[Haskell-cafe] Flattening tail recursion?
Ben Rudiak-Gould
Benjamin.Rudiak-Gould at cl.cam.ac.uk
Fri Dec 10 16:36:34 EST 2004
Georg Martius wrote:
> It was allready posted before, that you need to enforce the evaluation
> of the + in order to get the function run in constant space. The thing
> is, that it is harder to achieve than I expected it to be.
>
> countLines' ls = foldl (\x y -> let x' = x + 1 in x' `seq` y `seq` x'
> ) 0 ls
>
> will run in constant space, but just if compiled with -O (ghc-6.2.1).
> The seq function forces the evaluation of its first argument (at least
> to Head Normal Form). The second one is just passed through.
This isn't quite right. It's more accurate to say that seq ties together
the evaluation of its arguments, so that the left argument is evaluated
whenever (and just before) the right argument is. In particular, (x
`seq` x) is the same as x. Your expression
let x' = x + 1 in x' `seq` y `seq` x'
evaluates x' redundantly; it's (almost) semantically equivalent to
let x' = x + 1 in y `seq` x'
which is equivalent to
y `seq` (x + 1)
which, in this instance, might as well just be
x + 1
since the strictness problem is unrelated to the list elements passed in
y. In fact there's nothing you can do inside either argument to foldl to
make the accumulation strict, because the arguments aren't used until
the whole list has already been processed and the huge intermediate
thunk has already been built. You need a separate "strict foldl"

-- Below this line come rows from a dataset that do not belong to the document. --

-- ==== Sys2Proof/Laws/State.lean ====
section
/-!
SUPPORT. Each field of the state after each named update, so that no proof unfolds a record update.
-/
namespace Sys2Proof.Machine

/-- A register reads as it was written. -/
@[simp] theorem State.reg_setReg (s : State) (off : Nat) (w : Word) : (s.setReg off w).reg off = w := by
  simp [State.reg, State.setReg]

/-- Another register reads as before. -/
theorem State.reg_setReg_ne (s : State) {off r : Nat} (w : Word) (h : r ≠ off) : (s.setReg off w).reg r = s.reg r := by
  simp [State.reg, State.setReg, Tab.get_set_ne _ _ _ h]

/-- A field reads as it was written. -/
theorem State.fld_setFld (s : State) (off : Nat) (f : Fld) (n : Nat) (h : f.lo ≤ f.hi) (hh : f.hi < 64) :
    (s.setFld off f n).fld off f = n % 2 ^ (f.hi - f.lo + 1) := by
  simp [State.fld, State.setFld, Reg.bits_withBits_self _ h hh]

/-- A field of another register reads as before. -/
theorem State.fld_setFld_ne (s : State) {off r : Nat} (f g : Fld) (n : Nat) (h : r ≠ off) :
    (s.setFld off f n).fld r g = s.fld r g := by
  simp [State.fld, State.setFld, State.reg_setReg_ne _ _ h]

/-- A field of the same register that shares no bit reads as before. -/
theorem State.fld_setFld_disjoint (s : State) (off : Nat) (f g : Fld) (n : Nat) (h : f.lo ≤ f.hi) (hg : g.lo ≤ g.hi)
    (hh : g.hi < 64) (hd : g.hi < f.lo ∨ f.hi < g.lo) : (s.setFld off f n).fld off g = s.fld off g := by
  simp [State.fld, State.setFld, Reg.bits_withBits_disjoint _ h n hh hg hd]

theorem State.fld_setReg_ne (s : State) {off r : Nat} (w : Word) (g : Fld) (h : r ≠ off) :
    (s.setReg off w).fld r g = s.fld r g := by
  simp [State.fld, State.reg_setReg_ne _ _ h]

@[simp] theorem State.reg_emit (s : State) (o : Out) (r : Nat) : (s.emit o).reg r = s.reg r := rfl
@[simp] theorem State.fld_emit (s : State) (o : Out) (r : Nat) (f : Fld) : (s.emit o).fld r f = s.fld r f := rfl
@[simp] theorem State.emit_out (s : State) (o : Out) : (s.emit o).out = o :: s.out := rfl

@[simp] theorem State.setReg_fuses (s : State) (off : Nat) (w : Word) : (s.setReg off w).fuses = s.fuses := rfl
@[simp] theorem State.setReg_now (s : State) (off : Nat) (w : Word) : (s.setReg off w).now = s.now := rfl
@[simp] theorem State.setReg_dram (s : State) (off : Nat) (w : Word) : (s.setReg off w).dram = s.dram := rfl
@[simp] theorem State.setReg_sram (s : State) (off : Nat) (w : Word) : (s.setReg off w).sram = s.sram := rfl
@[simp] theorem State.setReg_flash (s : State) (off : Nat) (w : Word) : (s.setReg off w).flash = s.flash := rfl
@[simp] theorem State.setReg_beat (s : State) (off : Nat) (w : Word) : (s.setReg off w).beat = s.beat := rfl
@[simp] theorem State.setReg_lanes (s : State) (off : Nat) (w : Word) : (s.setReg off w).lanes = s.lanes := rfl
@[simp] theorem State.setReg_ports (s : State) (off : Nat) (w : Word) : (s.setReg off w).ports = s.ports := rfl
@[simp] theorem State.setReg_tags (s : State) (off : Nat) (w : Word) : (s.setReg off w).tags = s.tags := rfl
@[simp] theorem State.setReg_tagWait (s : State) (off : Nat) (w : Word) : (s.setReg off w).tagWait = s.tagWait := rfl
@[simp] theorem State.setReg_routeHeld (s : State) (off : Nat) (w : Word) : (s.setReg off w).routeHeld = s.routeHeld := rfl
@[simp] theorem State.setReg_pod (s : State) (off : Nat) (w : Word) : (s.setReg off w).pod = s.pod := rfl
@[simp] theorem State.setReg_eic (s : State) (off : Nat) (w : Word) : (s.setReg off w).eic = s.eic := rfl
@[simp] theorem State.setReg_snap (s : State) (off : Nat) (w : Word) : (s.setReg off w).snap = s.snap := rfl
@[simp] theorem State.setReg_journal (s : State) (off : Nat) (w : Word) : (s.setReg off w).journal = s.journal := rfl
@[simp] theorem State.setReg_flushed (s : State) (off : Nat) (w : Word) : (s.setReg off w).flushed = s.flushed := rfl
@[simp] theorem State.setReg_jrnAt (s : State) (off : Nat) (w : Word) : (s.setReg off w).jrnAt = s.jrnAt := rfl
@[simp] theorem State.setReg_wear (s : State) (off : Nat) (w : Word) : (s.setReg off w).wear = s.wear := rfl
@[simp] theorem State.setReg_movers (s : State) (off : Nat) (w : Word) : (s.setReg off w).movers = s.movers := rfl
@[simp] theorem State.setReg_nme (s : State) (off : Nat) (w : Word) : (s.setReg off w).nme = s.nme := rfl
@[simp] theorem State.setReg_rgl (s : State) (off : Nat) (w : Word) : (s.setReg off w).rgl = s.rgl := rfl
@[simp] theorem State.setReg_adt (s : State) (off : Nat) (w : Word) : (s.setReg off w).adt = s.adt := rfl
@[simp] theorem State.setReg_buffer (s : State) (off : Nat) (w : Word) : (s.setReg off w).buffer = s.buffer := rfl
@[simp] theorem State.setReg_stackState (s : State) (off : Nat) (w : Word) : (s.setReg off w).stackState = s.stackState := rfl
@[simp] theorem State.setReg_slices (s : State) (off : Nat) (w : Word) : (s.setReg off w).slices = s.slices := rfl
@[simp] theorem State.setReg_boot (s : State) (off : Nat) (w : Word) : (s.setReg off w).boot = s.boot := rfl
@[simp] theorem State.setReg_fw (s : State) (off : Nat) (w : Word) : (s.setReg off w).fw = s.fw := rfl
@[simp] theorem State.setReg_sites (s : State) (off : Nat) (w : Word) : (s.setReg off w).sites = s.sites := rfl
@[simp] theorem State.setReg_power (s : State) (off : Nat) (w : Word) : (s.setReg off w).power = s.power := rfl
@[simp] theorem State.setReg_pins (s : State) (off : Nat) (w : Word) : (s.setReg off w).pins = s.pins := rfl
@[simp] theorem State.setReg_owed (s : State) (off : Nat) (w : Word) : (s.setReg off w).owed = s.owed := rfl
@[simp] theorem State.setReg_free (s : State) (off : Nat) (w : Word) : (s.setReg off w).free = s.free := rfl
@[simp] theorem State.setReg_out (s : State) (off : Nat) (w : Word) : (s.setReg off w).out = s.out := rfl
@[simp] theorem State.setReg_pending (s : State) (off : Nat) (w : Word) : (s.setReg off w).pending = s.pending := rfl
@[simp] theorem State.setFld_fuses (s : State) (off : Nat) (f : Fld) (n : Nat) : (s.setFld off f n).fuses = s.fuses := rfl
@[simp] theorem State.setFld_now (s : State) (off : Nat) (f : Fld) (n : Nat) : (s.setFld off f n).now = s.now := rfl
@[simp] theorem State.setFld_dram (s : State) (off : Nat) (f : Fld) (n : Nat) : (s.setFld off f n).dram = s.dram := rfl
@[simp] theorem State.setFld_sram (s : State) (off : Nat) (f : Fld) (n : Nat) : (s.setFld off f n).sram = s.sram := rfl
@[simp] theorem State.setFld_flash (s : State) (off : Nat) (f : Fld) (n : Nat) : (s.setFld off f n).flash = s.flash := rfl
@[simp] theorem State.setFld_beat (s : State) (off : Nat) (f : Fld) (n : Nat) : (s.setFld off f n).beat = s.beat := rfl
@[simp] theorem State.setFld_lanes (s : State) (off : Nat) (f : Fld) (n : Nat) : (s.setFld off f n).lanes = s.lanes := rfl
@[simp] theorem State.setFld_ports (s : State) (off : Nat) (f : Fld) (n : Nat) : (s.setFld off f n).ports = s.ports := rfl
@[simp] theorem State.setFld_tags (s : State) (off : Nat) (f : Fld) (n : Nat) : (s.setFld off f n).tags = s.tags := rfl
@[simp] theorem State.setFld_tagWait (s : State) (off : Nat) (f : Fld) (n : Nat) : (s.setFld off f n).tagWait = s.tagWait := rfl
@[simp] theorem State.setFld_routeHeld (s : State) (off : Nat) (f : Fld) (n : Nat) : (s.setFld off f n).routeHeld = s.routeHeld := rfl
@[simp] theorem State.setFld_pod (s : State) (off : Nat) (f : Fld) (n : Nat) : (s.setFld off f n).pod = s.pod := rfl
@[simp] theorem State.setFld_eic (s : State) (off : Nat) (f : Fld) (n : Nat) : (s.setFld off f n).eic = s.eic := rfl
@[simp] theorem State.setFld_snap (s : State) (off : Nat) (f : Fld) (n : Nat) : (s.setFld off f n).snap = s.snap := rfl
@[simp] theorem State.setFld_journal (s : State) (off : Nat) (f : Fld) (n : Nat) : (s.setFld off f n).journal = s.journal := rfl
@[simp] theorem State.setFld_flushed (s : State) (off : Nat) (f : Fld) (n : Nat) : (s.setFld off f n).flushed = s.flushed := rfl
@[simp] theorem State.setFld_jrnAt (s : State) (off : Nat) (f : Fld) (n : Nat) : (s.setFld off f n).jrnAt = s.jrnAt := rfl
@[simp] theorem State.setFld_wear (s : State) (off : Nat) (f : Fld) (n : Nat) : (s.setFld off f n).wear = s.wear := rfl
@[simp] theorem State.setFld_movers (s : State) (off : Nat) (f : Fld) (n : Nat) : (s.setFld off f n).movers = s.movers := rfl
@[simp] theorem State.setFld_nme (s : State) (off : Nat) (f : Fld) (n : Nat) : (s.setFld off f n).nme = s.nme := rfl
@[simp] theorem State.setFld_rgl (s : State) (off : Nat) (f : Fld) (n : Nat) : (s.setFld off f n).rgl = s.rgl := rfl
@[simp] theorem State.setFld_adt (s : State) (off : Nat) (f : Fld) (n : Nat) : (s.setFld off f n).adt = s.adt := rfl
@[simp] theorem State.setFld_buffer (s : State) (off : Nat) (f : Fld) (n : Nat) : (s.setFld off f n).buffer = s.buffer := rfl
@[simp] theorem State.setFld_stackState (s : State) (off : Nat) (f : Fld) (n : Nat) : (s.setFld off f n).stackState = s.stackState := rfl
@[simp] theorem State.setFld_slices (s : State) (off : Nat) (f : Fld) (n : Nat) : (s.setFld off f n).slices = s.slices := rfl
@[simp] theorem State.setFld_boot (s : State) (off : Nat) (f : Fld) (n : Nat) : (s.setFld off f n).boot = s.boot := rfl
@[simp] theorem State.setFld_fw (s : State) (off : Nat) (f : Fld) (n : Nat) : (s.setFld off f n).fw = s.fw := rfl
@[simp] theorem State.setFld_sites (s : State) (off : Nat) (f : Fld) (n : Nat) : (s.setFld off f n).sites = s.sites := rfl
@[simp] theorem State.setFld_power (s : State) (off : Nat) (f : Fld) (n : Nat) : (s.setFld off f n).power = s.power := rfl
@[simp] theorem State.setFld_pins (s : State) (off : Nat) (f : Fld) (n : Nat) : (s.setFld off f n).pins = s.pins := rfl
@[simp] theorem State.setFld_owed (s : State) (off : Nat) (f : Fld) (n : Nat) : (s.setFld off f n).owed = s.owed := rfl
@[simp] theorem State.setFld_free (s : State) (off : Nat) (f : Fld) (n : Nat) : (s.setFld off f n).free = s.free := rfl
@[simp] theorem State.setFld_out (s : State) (off : Nat) (f : Fld) (n : Nat) : (s.setFld off f n).out = s.out := rfl
@[simp] theorem State.setFld_pending (s : State) (off : Nat) (f : Fld) (n : Nat) : (s.setFld off f n).pending = s.pending := rfl
@[simp] theorem State.emit_fuses (s : State) (o : Out) : (s.emit o).fuses = s.fuses := rfl
@[simp] theorem State.emit_now (s : State) (o : Out) : (s.emit o).now = s.now := rfl
@[simp] theorem State.emit_regs (s : State) (o : Out) : (s.emit o).regs = s.regs := rfl
@[simp] theorem State.emit_dram (s : State) (o : Out) : (s.emit o).dram = s.dram := rfl
@[simp] theorem State.emit_sram (s : State) (o : Out) : (s.emit o).sram = s.sram := rfl
@[simp] theorem State.emit_flash (s : State) (o : Out) : (s.emit o).flash = s.flash := rfl
@[simp] theorem State.emit_beat (s : State) (o : Out) : (s.emit o).beat = s.beat := rfl
@[simp] theorem State.emit_lanes (s : State) (o : Out) : (s.emit o).lanes = s.lanes := rfl
@[simp] theorem State.emit_ports (s : State) (o : Out) : (s.emit o).ports = s.ports := rfl
@[simp] theorem State.emit_tags (s : State) (o : Out) : (s.emit o).tags = s.tags := rfl
@[simp] theorem State.emit_tagWait (s : State) (o : Out) : (s.emit o).tagWait = s.tagWait := rfl
@[simp] theorem State.emit_routeHeld (s : State) (o : Out) : (s.emit o).routeHeld = s.routeHeld := rfl
@[simp] theorem State.emit_pod (s : State) (o : Out) : (s.emit o).pod = s.pod := rfl
@[simp] theorem State.emit_eic (s : State) (o : Out) : (s.emit o).eic = s.eic := rfl
@[simp] theorem State.emit_snap (s : State) (o : Out) : (s.emit o).snap = s.snap := rfl
@[simp] theorem State.emit_journal (s : State) (o : Out) : (s.emit o).journal = s.journal := rfl
@[simp] theorem State.emit_flushed (s : State) (o : Out) : (s.emit o).flushed = s.flushed := rfl
@[simp] theorem State.emit_jrnAt (s : State) (o : Out) : (s.emit o).jrnAt = s.jrnAt := rfl
@[simp] theorem State.emit_wear (s : State) (o : Out) : (s.emit o).wear = s.wear := rfl
@[simp] theorem State.emit_movers (s : State) (o : Out) : (s.emit o).movers = s.movers := rfl
@[simp] theorem State.emit_nme (s : State) (o : Out) : (s.emit o).nme = s.nme := rfl
@[simp] theorem State.emit_rgl (s : State) (o : Out) : (s.emit o).rgl = s.rgl := rfl
@[simp] theorem State.emit_adt (s : State) (o : Out) : (s.emit o).adt = s.adt := rfl
@[simp] theorem State.emit_buffer (s : State) (o : Out) : (s.emit o).buffer = s.buffer := rfl
@[simp] theorem State.emit_stackState (s : State) (o : Out) : (s.emit o).stackState = s.stackState := rfl
@[simp] theorem State.emit_slices (s : State) (o : Out) : (s.emit o).slices = s.slices := rfl
@[simp] theorem State.emit_boot (s : State) (o : Out) : (s.emit o).boot = s.boot := rfl
@[simp] theorem State.emit_fw (s : State) (o : Out) : (s.emit o).fw = s.fw := rfl
@[simp] theorem State.emit_sites (s : State) (o : Out) : (s.emit o).sites = s.sites := rfl
@[simp] theorem State.emit_power (s : State) (o : Out) : (s.emit o).power = s.power := rfl
@[simp] theorem State.emit_pins (s : State) (o : Out) : (s.emit o).pins = s.pins := rfl
@[simp] theorem State.emit_owed (s : State) (o : Out) : (s.emit o).owed = s.owed := rfl
@[simp] theorem State.emit_free (s : State) (o : Out) : (s.emit o).free = s.free := rfl
@[simp] theorem State.emit_pending (s : State) (o : Out) : (s.emit o).pending = s.pending := rfl

end Sys2Proof.Machine
end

function, usually called foldl', which was unaccountably omitted from
the prelude. If GHC does manage to compile a use of foldl into strict
code, it's because of its internal strictness analyzer, not because of
any explicit calls to seq.
Because I'm a cautious guy, I actually tried compiling both versions
with ghc -O to check that I was right -- and I'm wrong! GHC does treat
them differently. It even treats
countLines' ls = foldl (\x y -> let x' = x + 1 in x' `seq` y `seq`
x' ) 0 ls
differently from
countLines' ls = foldl (\x y -> let x' = x + 1 in y `seq` x' ) 0 ls
The latter overflows the stack, the former doesn't. I have no idea
what's going on here. Simon PJ? Simon M?